• **Your objective**
Scan the records below for the line with "v => .seti .lStickY t f v" and the line with "v => .seti .l2Analog t f v". Repeat those two lines and every line between them exactly, and nothing else.

▬▬▬

/-- The operation and field an instruction stands for, row by row of the opcode table. -/
def Instr.form : Instr → Form
  | .getoOvrLed => .geto .ovrLed
  | .getoOvrRumbleLow => .geto .ovrRumbleLow
  | .getoOvrRumbleHigh => .geto .ovrRumbleHigh
  | .getoOvrLStickX => .geto .ovrLStickX
  | .getoOvrLStickY => .geto .ovrLStickY
  | .getoOvrRStickX => .geto .ovrRStickX
  | .getoOvrRStickY => .geto .ovrRStickY
  | .getoOvrL2Analog => .geto .ovrL2Analog
  | .getoOvrR2Analog => .geto .ovrR2Analog
  | .getoOvrLTpadX => .geto .ovrLTpadX
  | .getoOvrLTpadY => .geto .ovrLTpadY
  | .getoOvrRTpadX => .geto .ovrRTpadX
  | .getoOvrRTpadY => .geto .ovrRTpadY
  | .getoOvrTiltX => .geto .ovrTiltX
  | .getoOvrTiltY => .geto .ovrTiltY
  | .getoOvrDPadUp => .geto .ovrDPadUp
  | .getoOvrDPadRight => .geto .ovrDPadRight
  | .getoOvrDPadDown => .geto .ovrDPadDown
  | .getoOvrDPadLeft => .geto .ovrDPadLeft
  | .getoOvrSquare => .geto .ovrSquare
  | .getoOvrCross => .geto .ovrCross
  | .getoOvrCircle => .geto .ovrCircle
  | .getoOvrTriangle => .geto .ovrTriangle
  | .getoOvrL1 => .geto .ovrL1
  | .getoOvrR1 => .geto .ovrR1
  | .getoOvrL2 => .geto .ovrL2
  | .getoOvrR2 => .geto .ovrR2
  | .getoOvrL3 => .geto .ovrL3
  | .getoOvrR3 => .geto .ovrR3
  | .getoOvrShare => .geto .ovrShare
  | .getoOvrOptions => .geto .ovrOptions
  | .getoOvrPs => .geto .ovrPs
  | .getoOvrTpadPress => .geto .ovrTpadPress
  | .getoLedRed => .geto .ledRed
  | .getoLedGreen => .geto .ledGreen
  | .getoLedBlue => .geto .ledBlue
  | .getoBlinkOn => .geto .blinkOn
  | .getoBlinkOff => .geto .blinkOff
  | .getoRumbleLow => .geto .rumbleLow
  | .getoRumbleHigh => .geto .rumbleHigh
  | .getoPwLStickX => .geto .pwLStickX
  | .getoPwLStickY => .geto .pwLStickY
  | .getoPwRStickX => .geto .pwRStickX
  | .getoPwRStickY => .geto .pwRStickY
  | .getoPwL2Analog => .geto .pwL2Analog
  | .getoPwR2Analog => .geto .pwR2Analog
  | .getoPwLTpadX => .geto .pwLTpadX
  | .getoPwLTpadY => .geto .pwLTpadY
  | .getoPwRTpadX => .geto .pwRTpadX
  | .getoPwRTpadY => .geto .pwRTpadY
  | .getoPwTiltX => .geto .pwTiltX
  | .getoPwTiltY => .geto .pwTiltY
  | .getoStDPadUp => .geto .stDPadUp
  | .getoStDPadRight => .geto .stDPadRight
  | .getoStDPadDown => .geto .stDPadDown
  | .getoStDPadLeft => .geto .stDPadLeft
  | .getoStSquare => .geto .stSquare
  | .getoStCross => .geto .stCross
  | .getoStCircle => .geto .stCircle
  | .getoStTriangle => .geto .stTriangle
  | .getoStL1 => .geto .stL1
  | .getoStR1 => .geto .stR1
  | .getoStL2 => .geto .stL2
  | .getoStR2 => .geto .stR2
  | .getoStL3 => .geto .stL3
  | .getoStR3 => .geto .stR3
  | .getoStShare => .geto .stShare
  | .getoStOptions => .geto .stOptions
  | .getoStPs => .geto .stPs
  | .getoStTpadPress => .geto .stTpadPress
  | .setoOvrLed v => .seto .ovrLed v
  | .setoOvrRumbleLow v => .seto .ovrRumbleLow v
  | .setoOvrRumbleHigh v => .seto .ovrRumbleHigh v
  | .setoOvrLStickX v => .seto .ovrLStickX v
  | .setoOvrLStickY v => .seto .ovrLStickY v
  | .setoOvrRStickX v => .seto .ovrRStickX v
  | .setoOvrRStickY v => .seto .ovrRStickY v
  | .setoOvrL2Analog v => .seto .ovrL2Analog v
  | .setoOvrR2Analog v => .seto .ovrR2Analog v
  | .setoOvrLTpadX v => .seto .ovrLTpadX v
  | .setoOvrLTpadY v => .seto .ovrLTpadY v
  | .setoOvrRTpadX v => .seto .ovrRTpadX v
  | .setoOvrRTpadY v => .seto .ovrRTpadY v
  | .setoOvrTiltX v => .seto .ovrTiltX v
  | .setoOvrTiltY v => .seto .ovrTiltY v
  | .setoOvrDPadUp v => .seto .ovrDPadUp v
  | .setoOvrDPadRight v => .seto .ovrDPadRight v
  | .setoOvrDPadDown v => .seto .ovrDPadDown v
  | .setoOvrDPadLeft v => .seto .ovrDPadLeft v
  | .setoOvrSquare v => .seto .ovrSquare v
  | .setoOvrCross v => .seto .ovrCross v
  | .setoOvrCircle v => .seto .ovrCircle v
  | .setoOvrTriangle v => .seto .ovrTriangle v
  | .setoOvrL1 v => .seto .ovrL1 v
  | .setoOvrR1 v => .seto .ovrR1 v
  | .setoOvrL2 v => .seto .ovrL2 v
  | .setoOvrR2 v => .seto .ovrR2 v
  | .setoOvrL3 v => .seto .ovrL3 v
  | .setoOvrR3 v => .seto .ovrR3 v
  | .setoOvrShare v => .seto .ovrShare v
  | .setoOvrOptions v => .seto .ovrOptions v
  | .setoOvrPs v => .seto .ovrPs v
  | .setoOvrTpadPress v => .seto .ovrTpadPress v
  | .setoLedRed v => .seto .ledRed v
  | .setoLedGreen v => .seto .ledGreen v
  | .setoLedBlue v => .seto .ledBlue v
  | .setoBlinkOn v => .seto .blinkOn v
  | .setoBlinkOff v => .seto .blinkOff v
  | .setoRumbleLow v => .seto .rumbleLow v
  | .setoRumbleHigh v => .seto .rumbleHigh v
  | .setoPwLStickX v => .seto .pwLStickX v
  | .setoPwLStickY v => .seto .pwLStickY v
  | .setoPwRStickX v => .seto .pwRStickX v
  | .setoPwRStickY v => .seto .pwRStickY v
  | .setoPwL2Analog v => .seto .pwL2Analog v
  | .setoPwR2Analog v => .seto .pwR2Analog v
  | .setoPwLTpadX v => .seto .pwLTpadX v
  | .setoPwLTpadY v => .seto .pwLTpadY v
  | .setoPwRTpadX v => .seto .pwRTpadX v
  | .setoPwRTpadY v => .seto .pwRTpadY v
  | .setoPwTiltX v => .seto .pwTiltX v
  | .setoPwTiltY v => .seto .pwTiltY v
  | .setoStDPadUp v => .seto .stDPadUp v
  | .setoStDPadRight v => .seto .stDPadRight v
  | .setoStDPadDown v => .seto .stDPadDown v
  | .setoStDPadLeft v => .seto .stDPadLeft v
  | .setoStSquare v => .seto .stSquare v
  | .setoStCross v => .seto .stCross v
  | .setoStCircle v => .seto .stCircle v
  | .setoStTriangle v => .seto .stTriangle v
  | .setoStL1 v => .seto .stL1 v
  | .setoStR1 v => .seto .stR1 v
  | .setoStL2 v => .seto .stL2 v
  | .setoStR2 v => .seto .stR2 v
  | .setoStL3 v => .seto .stL3 v
  | .setoStR3 v => .seto .stR3 v
  | .setoStShare v => .seto .stShare v
  | .setoStOptions v => .seto .stOptions v
  | .setoStPs v => .seto .stPs v
  | .setoStTpadPress v => .seto .stTpadPress v
  | .getiReportId t f => .geti .reportId t f
  | .getiLStickX t f => .geti .lStickX t f
  | .getiLStickY t f => .geti .lStickY t f
  | .getiRStickX t f => .geti .rStickX t f
  | .getiRStickY t f => .geti .rStickY t f
  | .getiDPadUp t f => .geti .dPadUp t f
  | .getiDPadRight t f => .geti .dPadRight t f
  | .getiDPadDown t f => .geti .dPadDown t f
  | .getiDPadLeft t f => .geti .dPadLeft t f
  | .getiSquare t f => .geti .square t f
  | .getiCross t f => .geti .cross t f
  | .getiCircle t f => .geti .circle t f
  | .getiTriangle t f => .geti .triangle t f
  | .getiL1 t f => .geti .l1 t f
  | .getiR1 t f => .geti .r1 t f
  | .getiL2 t f => .geti .l2 t f
  | .getiR2 t f => .geti .r2 t f
  | .getiL3 t f => .geti .l3 t f
  | .getiR3 t f => .geti .r3 t f
  | .getiShare t f => .geti .share t f
  | .getiOptions t f => .geti .options t f
  | .getiPs t f => .geti .ps t f
  | .getiTpadPress t f => .geti .tpadPress t f
  | .getiCounter t f => .geti .counter t f
  | .getiL2Analog t f => .geti .l2Analog t f
  | .getiR2Analog t f => .geti .r2Analog t f
  | .getiGyroX t f => .geti .gyroX t f
  | .getiGyroY t f => .geti .gyroY t f
  | .getiGyroZ t f => .geti .gyroZ t f
  | .getiAccelX t f => .geti .accelX t f
  | .getiAccelY t f => .geti .accelY t f
  | .getiAccelZ t f => .geti .accelZ t f
  | .getiBattery t f => .geti .battery t f
  | .getiUsbPresent t f => .geti .usbPresent t f
  | .getiTpadPacketCount t f => .geti .tpadPacketCount t f
  | .getiTpadCounter t f => .geti .tpadCounter t f
  | .getiTouchId t f => .geti .touchId t f
  | .getiNoContact t f => .geti .noContact t f
  | .getiTouchX t f => .geti .touchX t f
  | .getiTouchY t f => .geti .touchY t f
  | .getiEchoLStickX t f => .geti .echoLStickX t f
  | .getiEchoLStickY t f => .geti .echoLStickY t f
  | .getiEchoRStickX t f => .geti .echoRStickX t f
  | .getiEchoRStickY t f => .geti .echoRStickY t f
  | .getiEchoL2Analog t f => .geti .echoL2Analog t f
  | .getiEchoR2Analog t f => .geti .echoR2Analog t f
  | .getiEchoLTpadX t f => .geti .echoLTpadX t f
  | .getiEchoLTpadY t f => .geti .echoLTpadY t f
  | .getiEchoRTpadX t f => .geti .echoRTpadX t f
  | .getiEchoRTpadY t f => .geti .echoRTpadY t f
  | .getiEchoTiltX t f => .geti .echoTiltX t f
  | .getiEchoTiltY t f => .geti .echoTiltY t f
  | .getiEchoBtnDPadUp t f => .geti .echoBtnDPadUp t f
  | .getiEchoBtnDPadRight t f => .geti .echoBtnDPadRight t f
  | .getiEchoBtnDPadDown t f => .geti .echoBtnDPadDown t f
  | .getiEchoBtnDPadLeft t f => .geti .echoBtnDPadLeft t f
  | .getiEchoBtnSquare t f => .geti .echoBtnSquare t f
  | .getiEchoBtnCross t f => .geti .echoBtnCross t f
  | .getiEchoBtnCircle t f => .geti .echoBtnCircle t f
  | .getiEchoBtnTriangle t f => .geti .echoBtnTriangle t f
  | .getiEchoBtnL1 t f => .geti .echoBtnL1 t f
  | .getiEchoBtnR1 t f => .geti .echoBtnR1 t f
  | .getiEchoBtnL2 t f => .geti .echoBtnL2 t f
  | .getiEchoBtnR2 t f => .geti .echoBtnR2 t f
  | .getiEchoBtnL3 t f => .geti .echoBtnL3 t f
  | .getiEchoBtnR3 t f => .geti .echoBtnR3 t f
  | .getiEchoBtnShare t f => .geti .echoBtnShare t f
  | .getiEchoBtnOptions t f => .geti .echoBtnOptions t f
  | .getiEchoBtnPs t f => .geti .echoBtnPs t f
  | .getiEchoBtnTpadPress t f => .geti .echoBtnTpadPress t f
  | .setiReportId t f v => .seti .reportId t f v
  | .setiLStickX t f v => .seti .lStickX t f v
  | .setiLStickY t f v => .seti .lStickY t f v
  | .setiRStickX t f v => .seti .rStickX t f v
  | .setiRStickY t f v => .seti .rStickY t f v
  | .setiDPadUp t f v => .seti .dPadUp t f v
  | .setiDPadRight t f v => .seti .dPadRight t f v
  | .setiDPadDown t f v => .seti .dPadDown t f v
  | .setiDPadLeft t f v => .seti .dPadLeft t f v
  | .setiSquare t f v => .seti .square t f v
  | .setiCross t f v => .seti .cross t f v
  | .setiCircle t f v => .seti .circle t f v
  | .setiTriangle t f v => .seti .triangle t f v
  | .setiL1 t f v => .seti .l1 t f v
  | .setiR1 t f v => .seti .r1 t f v
  | .setiL2 t f v => .seti .l2 t f v
  | .setiR2 t f v => .seti .r2 t f v
  | .setiL3 t f v => .seti .l3 t f v
  | .setiR3 t f v => .seti .r3 t f v
  | .setiShare t f v => .seti .share t f v
  | .setiOptions t f v => .seti .options t f v
  | .setiPs t f v => .seti .ps t f v
  | .setiTpadPress t f v => .seti .tpadPress t f v
  | .setiCounter t f v => .seti .counter t f v
  | .setiL2Analog t f v => .seti .l2Analog t f v
  | .setiR2Analog t f v => .seti .r2Analog t f v
  | .setiGyroX t f v => .seti .gyroX t f v
  | .setiGyroY t f v => .seti .gyroY t f v
  | .setiGyroZ t f v => .seti .gyroZ t f v
  | .setiAccelX t f v => .seti .accelX t f v
  | .setiAccelY t f v => .seti .accelY t f v
  | .setiAccelZ t f v => .seti .accelZ t f v
  | .setiBattery t f v => .seti .battery t f v
  | .setiUsbPresent t f v => .seti .usbPresent t f v
  | .setiTpadPacketCount t f v => .seti .tpadPacketCount t f v
  | .setiTpadCounter t f v => .seti .tpadCounter t f v
  | .setiTouchId t f v => .seti .touchId t f v
  | .setiNoContact t f v => .seti .noContact t f v
  | .setiTouchX t f v => .seti .touchX t f v
  | .setiTouchY t f v => .seti .touchY t f v
  | .setiEchoLStickX t f v => .seti .echoLStickX t f v
  | .setiEchoLStickY t f v => .seti .echoLStickY t f v
  | .setiEchoRStickX t f v => .seti .echoRStickX t f v
  | .setiEchoRStickY t f v => .seti .echoRStickY t f v
  | .setiEchoL2Analog t f v => .seti .echoL2Analog t f v
  | .setiEchoR2Analog t f v => .seti .echoR2Analog t f v
  | .setiEchoLTpadX t f v => .seti .echoLTpadX t f v
  | .setiEchoLTpadY t f v => .seti .echoLTpadY t f v
  | .setiEchoRTpadX t f v => .seti .echoRTpadX t f v
  | .setiEchoRTpadY t f v => .seti .echoRTpadY t f v
  | .setiEchoTiltX t f v => .seti .echoTiltX t f v
  | .setiEchoTiltY t f v => .seti .echoTiltY t f v
  | .setiEchoBtnDPadUp t f v => .seti .echoBtnDPadUp t f v
  | .setiEchoBtnDPadRight t f v => .seti .echoBtnDPadRight t f v
  | .setiEchoBtnDPadDown t f v => .seti .echoBtnDPadDown t f v
  | .setiEchoBtnDPadLeft t f v => .seti .echoBtnDPadLeft t f v
  | .setiEchoBtnSquare t f v => .seti .echoBtnSquare t f v
  | .setiEchoBtnCross t f v => .seti .echoBtnCross t f v
  | .setiEchoBtnCircle t f v => .seti .echoBtnCircle t f v
  | .setiEchoBtnTriangle t f v => .seti .echoBtnTriangle t f v
  | .setiEchoBtnL1 t f v => .seti .echoBtnL1 t f v
  | .setiEchoBtnR1 t f v => .seti .echoBtnR1 t f v
  | .setiEchoBtnL2 t f v => .seti .echoBtnL2 t f v
  | .setiEchoBtnR2 t f v => .seti .echoBtnR2 t f v
  | .setiEchoBtnL3 t f v => .seti .echoBtnL3 t f v
  | .setiEchoBtnR3 t f v => .seti .echoBtnR3 t f v
  | .setiEchoBtnShare t f v => .seti .echoBtnShare t f v
  | .setiEchoBtnOptions t f v => .seti .echoBtnOptions t f v
  | .setiEchoBtnPs t f v => .seti .echoBtnPs t f v
  | .setiEchoBtnTpadPress t f v => .seti .echoBtnTpadPress t f v
  | .rdo => .rdo
  | .wro b => .wro b
  | .rdi => .rdi
  | .wri b => .wri b
  | .setind r g b on off => .setind r g b on off
  | .exec => .exec
  | .rst => .rst
  | .reservedOp0 low => .reserved .op0 low
  | .reservedOpC low => .reserved .opC low
  | .reservedOpD low => .reserved .opD low
  | .reservedOpE low => .reserved .opE low
  | .reservedOpF low => .reserved .opF low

▬▬▬

• **Result for this exercise**
  | .setiLStickY t f v => .seti .lStickY t f v
  | .setiRStickX t f v => .seti .rStickX t f v
  | .setiRStickY t f v => .seti .rStickY t f v
  | .setiDPadUp t f v => .seti .dPadUp t f v
  | .setiDPadRight t f v => .seti .dPadRight t f v
  | .setiDPadDown t f v => .seti .dPadDown t f v
  | .setiDPadLeft t f v => .seti .dPadLeft t f v
  | .setiSquare t f v => .seti .square t f v
  | .setiCross t f v => .seti .cross t f v
  | .setiCircle t f v => .seti .circle t f v
  | .setiTriangle t f v => .seti .triangle t f v
  | .setiL1 t f v => .seti .l1 t f v
  | .setiR1 t f v => .seti .r1 t f v
  | .setiL2 t f v => .seti .l2 t f v
  | .setiR2 t f v => .seti .r2 t f v
  | .setiL3 t f v => .seti .l3 t f v
  | .setiR3 t f v => .seti .r3 t f v
  | .setiShare t f v => .seti .share t f v
  | .setiOptions t f v => .seti .options t f v
  | .setiPs t f v => .seti .ps t f v
  | .setiTpadPress t f v => .seti .tpadPress t f v
  | .setiCounter t f v => .seti .counter t f v
  | .setiL2Analog t f v => .seti .l2Analog t f v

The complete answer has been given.